For Developers

Code

The MIT-licensed code is available on GitHub. Technologies at play include Apache Spark to group occurrence records by raw entries in recordedBy and identifiedBy and to import into MySQL, Neo4j to store the scores between similarly structured people names, Elasticsearch to aid in the searching of people names once parsed and cleaned, Redis to coordinate the processing queues, and Sinatra/ruby for the application layer.

Parse Names

Ruby gem

A stand-alone ruby gem, dwc_agent (code) may be used to parse people names and additionally score given names for structural similarity.
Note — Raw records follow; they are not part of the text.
def wfLd (m : MForm) : Bool := gBaseOk m && dataOk m false
def wfSt (m : MForm) : Bool := gBaseOk m && dataOk m true
def wfLds (m : MForm) : Bool := noStrm m && dataOk m false
def wfSts (m : MForm) : Bool := noStrm m && dataOk m true
def wfLdAcq (m : MForm) : Bool := wfLd m && !isPlain m && m.size.bytes ≤ 8
def wfStRel (m : MForm) : Bool := wfSt m && !isPlain m && m.size.bytes ≤ 8
def wfLdw (m : MForm) : Bool := isV m.d && isPlain m && m.size == .b32 && noStrm m
def wfStw (m : MForm) : Bool := isPlain m && m.size == .b32 && noStrm m
def wfTag (m : MForm) : Bool :=
  1 ≤ m.d && m.d ≤ 3 && isPlain m && (m.size == .b32 || m.size == .b64) && noStrm m
def wfPairWord (m : MForm) : Bool :=
  isS m.d && scalarAddr m && isPlain m && m.size == .b64 && noStrm m
def wfFence (m : MForm) : Bool :=
  m.d == 0 && noAddr m && m.ofs == 0 && !isPlain m && m.size == .b8 && noStrm m
/-- OFS carries a window or FIFO number; 31 is illegal (R419). -/
def bankOk (m : MForm) : Bool := noAddr m && m.ofs < 31 && isPlain m && noStrm m
def wfShut (m : MForm) : Bool := m.d == 0 && bankOk m && m.size == .b8
def wfQpush (m : MForm) : Bool := bankOk m && m.size == .b32
def wfQpop (m : MForm) : Bool := isV m.d && bankOk m && m.size == .b32
def wfPref (m : MForm) : Bool := m.d == 0 && gBaseOk m && isPlain m && m.size == .b8
def wfCinvA (m : MForm) (form : BitVec 8) : Bool :=
  m.d == form && gBaseOk m && isPlain m && m.size == .b8 && noStrm m
def wfCinvCtx (m : MForm) : Bool :=
  m.d == 2 && noAddr m && m.ofs == 0 && isPlain m && m.size == .b8 && noStrm m
def atomSize (m : MForm) : Bool := m.size == .b32 || m.size == .b64
/-- ATOM: IDX is the operand; a scalar D needs a scalar BASE and operand (R416, R426). -/
def wfAtom (m : MForm) : Bool :=
  gBaseOk m && !isPlain m && atomSize m &&
  (if isV m.d then m.d.toNat % m.size.regs == 0 else isS m.base && isS m.idx) &&
  (isS m.idx || m.idx.toNat % m.size.regs == 0)
/-- ATOM.CAS: compare and swap operands in consecutive registers (R426). -/
def wfCas (m : MForm) : Bool :=
  wfAtom m && (if isS m.idx then isEven m.idx else m.idx.toNat % (2 * m.size.regs) == 0)
def wfRed (m : MForm) : Bool :=
  gBaseOk m && !isPlain m && atomSize m && (isS m.d || m.d.toNat % m.size.regs == 0)
def wfLdfrag (m : MForm) : Bool :=
  isV m.d && m.d.toNat % 4 == 0 && isPlain m && noStrm m && (m.size == .b8 || m.size == .b16)

/-- The mask field of the role zero (R317). -/
def maskZero (f : CForm) : Bool := !f.mask.neg && f.mask.k == 0
def noKeep (f : CForm) : Bool := f.b == 0 && f.imm == 0
def wfBranch (f : CForm) : Bool := f.a == 0 && noKeep f
def wfJumpReg (f : CForm) : Bool := isS f.a && noKeep f && f.ofs == 0
def wfCall (f : CForm) : Bool := isS f.a && noKeep f
def wfNoMask (f : CForm) : Bool := f.a == 0 && noKeep f && maskZero f
def wfEndif (f : CForm) : Bool := wfNoMask f && f.ofs == 0
def wfNoOfs (f : CForm) : Bool := f.a == 0 && noKeep f && f.ofs == 0

/-- A record pair field: an even scalar register (R318). -/
def isPairF (f : BitVec 8) : Bool := isS f && isEven f
def wfTmma (f : TForm) : Bool := isPairF f.ra && isPairF f.rb && f.aux == 0 && f.fn ≤ 1
def wfTzero (f : TForm) : Bool := f.ra == 0xC0 && f.rb == 0 && f.aux == 0 && f.fn ≤ 15
def wfTloada (f : TForm) : Bool := isPairF f.ra && f.rb == 0 && f.aux == 0 && f.fn ≤ 2
def drainFmt (f : TForm) : BitVec 8 := f.fn.extractLsb' 0 8
def drainOvr (f : TForm) : Bool := f.fn.getLsbD 8
def drainHen (f : TForm) : Bool := f.fn.getLsbD 12
def wfTdrain (f : TForm) : Bool :=
  isPairF f.ra && f.rb == 0 && (if drainHen f then isS f.aux else f.aux == 0) &&
  (drainFmt f == 0x10 || (2 ≤ drainFmt f && drainFmt f ≤ 6)) &&
  (drainOvr f || f.fn.extractLsb' 9 3 == 0) && (drainHen f || f.fn.extractLsb' 13 3 == 0) &&
  (drainFmt f != 6 || (!drainOvr f && f.fn.extractLsb' 9 3 == 0))
def wfHread (f : TForm) : Bool :=
  f.td == 0 && isPairF f.ra && f.rb == 0 && f.aux == 0 && f.fn ≤ 15
def wfCbook (f : TForm) (fn : BitVec 16) : Bool :=
  f.td == 0 && isPairF f.ra && f.rb == 0 && f.aux == 0 && f.fn == fn
def wfTsplit (f : TForm) : Bool :=
  isPairF f.ra && isPairF f.rb && isS f.aux && f.fn < 0x200 &&
  (if f.fn.getLsbD 8 then isS f.td else f.td == 0)
def wfCpy (f : TForm) : Bool :=
  f.td == 0 && isPairF f.ra && isPairF f.rb && isS f.aux && f.fn == 0
def wfCpy3 (f : TForm) : Bool :=
  isPairF f.td && isPairF f.ra && isPairF f.rb && isS f.aux && f.fn == 0
def wfFput (f : TForm) (top : BitVec 16) : Bool :=
  f.td == 0 && isPairF f.ra && isPairF f.rb && isS f.aux && f.fn ≤ top
def wfFsig (f : TForm) : Bool :=
  f.td == 0 && isPairF f.ra && isPairF f.rb && f.aux == 0 && f.fn ≤ 7
def wfColl (f : TForm) : Bool :=
  f.td == 0 && isPairF f.ra && f.rb == 0 && f.aux == 0 && f.fn == 0
def wfCcancel (f : TForm) : Bool :=
  f.td == 0 && isPairF f.ra && f.rb == 0 && isS f.aux && f.fn == 0
def wfCstat (f : TForm) : Bool :=
  isS f.td && isPairF f.ra && f.rb == 0 && f.aux == 0 && f.fn == 0

def wfMovi (f : IForm) : Bool := f.a == 0
def wfMovih (f : IForm) : Bool := f.a == 0 && (isS f.d || isEven f.d)
def wfImmOp (f : IForm) : Bool := destOk f.d [f.a]
def wfShli (f : IForm) : Bool :=
  destOk f.d [f.a] && f.imm < 0x100 && f.imm.extractLsb' 6 2 != 3 &&
  (isS f.d || f.imm.extractLsb' 0 6 ≤ 31)
def wfIcmpi (f : IForm) : Bool := destOk f.d [f.a] && f.imm.extractLsb' 28 4 ≤ 9
def wfLeai (f : IForm) : Bool := isS f.d && f.a == 0
def wfWait (f : IForm) : Bool := f.d == 0 && f.a == 0 && f.imm < 0x1000000

/-- The special registers of R407. -/
inductive Sr where
  | width | lw | lane | grp | teamx | teamy | teamz | core | clu | vdn
  | mode | gang | xfm | xfc | wcnt | fst | tvec | tpos | taddr | tcause | tstat | clk | rngseed
  deriving DecidableEq, Repr

/-- The register a number names, if any (R407). -/
def Sr.ofNum (n : BitVec 16) : Option Sr :=
  match n.toNat with
  | 0x01 => some .width | 0x02 => some .lw | 0x03 => some .lane | 0x04 => some .grp
  | 0x05 => some .teamx | 0x06 => some .teamy | 0x07 => some .teamz | 0x08 => some .core
  | 0x09 => some .clu | 0x0A => some .vdn | 0x10 => some .mode | 0x11 => some .gang
  | 0x12 => some .xfm | 0x13 => some .xfc | 0x14 => some .wcnt | 0x15 => some .fst
  | 0x18 => some .tvec | 0x19 => some .tpos | 0x1A => some .taddr | 0x1B => some .tcause
  | 0x1C => some .tstat | 0x20 => some .clk | 0x21 => some .rngseed
  | _ => none
/-- The registers of 64 bits (R407). -/
def Sr.is64 : Sr → Bool
  | .mode | .gang | .tvec | .tpos | .taddr | .clk | .rngseed => true
  | _ => false
/-- MFSR: the destination the register allows (R406). -/
def wfMfsr (f : XForm) : Bool :=
  f.a == 0 && f.imm == 0 &&
  match Sr.ofNum f.sreg with
  | none => false
  | some .lane => isV f.d
  | some .xfm => isS f.d
  | some r => isS f.d || !r.is64 || isEven f.d
def wfMtsr (f : XForm) : Bool :=
  f.d == 0 && f.imm == 0 && isS f.a && (Sr.ofNum f.sreg).isSome
def xZero (f : XForm) : Bool := f.d == 0 && f.a == 0 && f.sreg == 0
def wfNop (f : XForm) : Bool := xZero f && f.imm == 0
def wfYield (f : XForm) : Bool := xZero f && f.imm < 0x1000
def wfTrap (f : XForm) : Bool := xZero f && f.imm < 0x8000
def wfTrapRet (f : XForm) : Bool := xZero f && f.imm == 0x8000 && !f.g.neg && f.g.k == 0
def wfProg (f : XForm) : Bool := xZero f && f.imm ≤ 7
It also includes a command-line executable dwcagent that combines parsing and cleaning then produces JSON as output.

$ gem install dwc_agent
$ irb
> parsed = DwcAgent.parse "Lepschi BJ; Albrecht DE"
  => [#<Name family="BJ" given="Lepschi">, #<Name family="DE" given="Albrecht">]
> DwcAgent.clean parsed[0]
  => {:title=>nil, :appellation=>nil, :given=>"B.J.", :particle=>nil, :family=>"Lepschi", :suffix=>nil}
> DwcAgent.similarity_score "J.R.", "Jill R."
  => 2
$ dwcagent "Lepschi BJ; Albrecht DE"
[{"title":null,"appellation":null,"given":"B.J.","particle":null,"family":"Lepschi","suffix":null},{"title":null,"appellation":null,"given":"D.E.","particle":null,"family":"Albrecht","suffix":null}]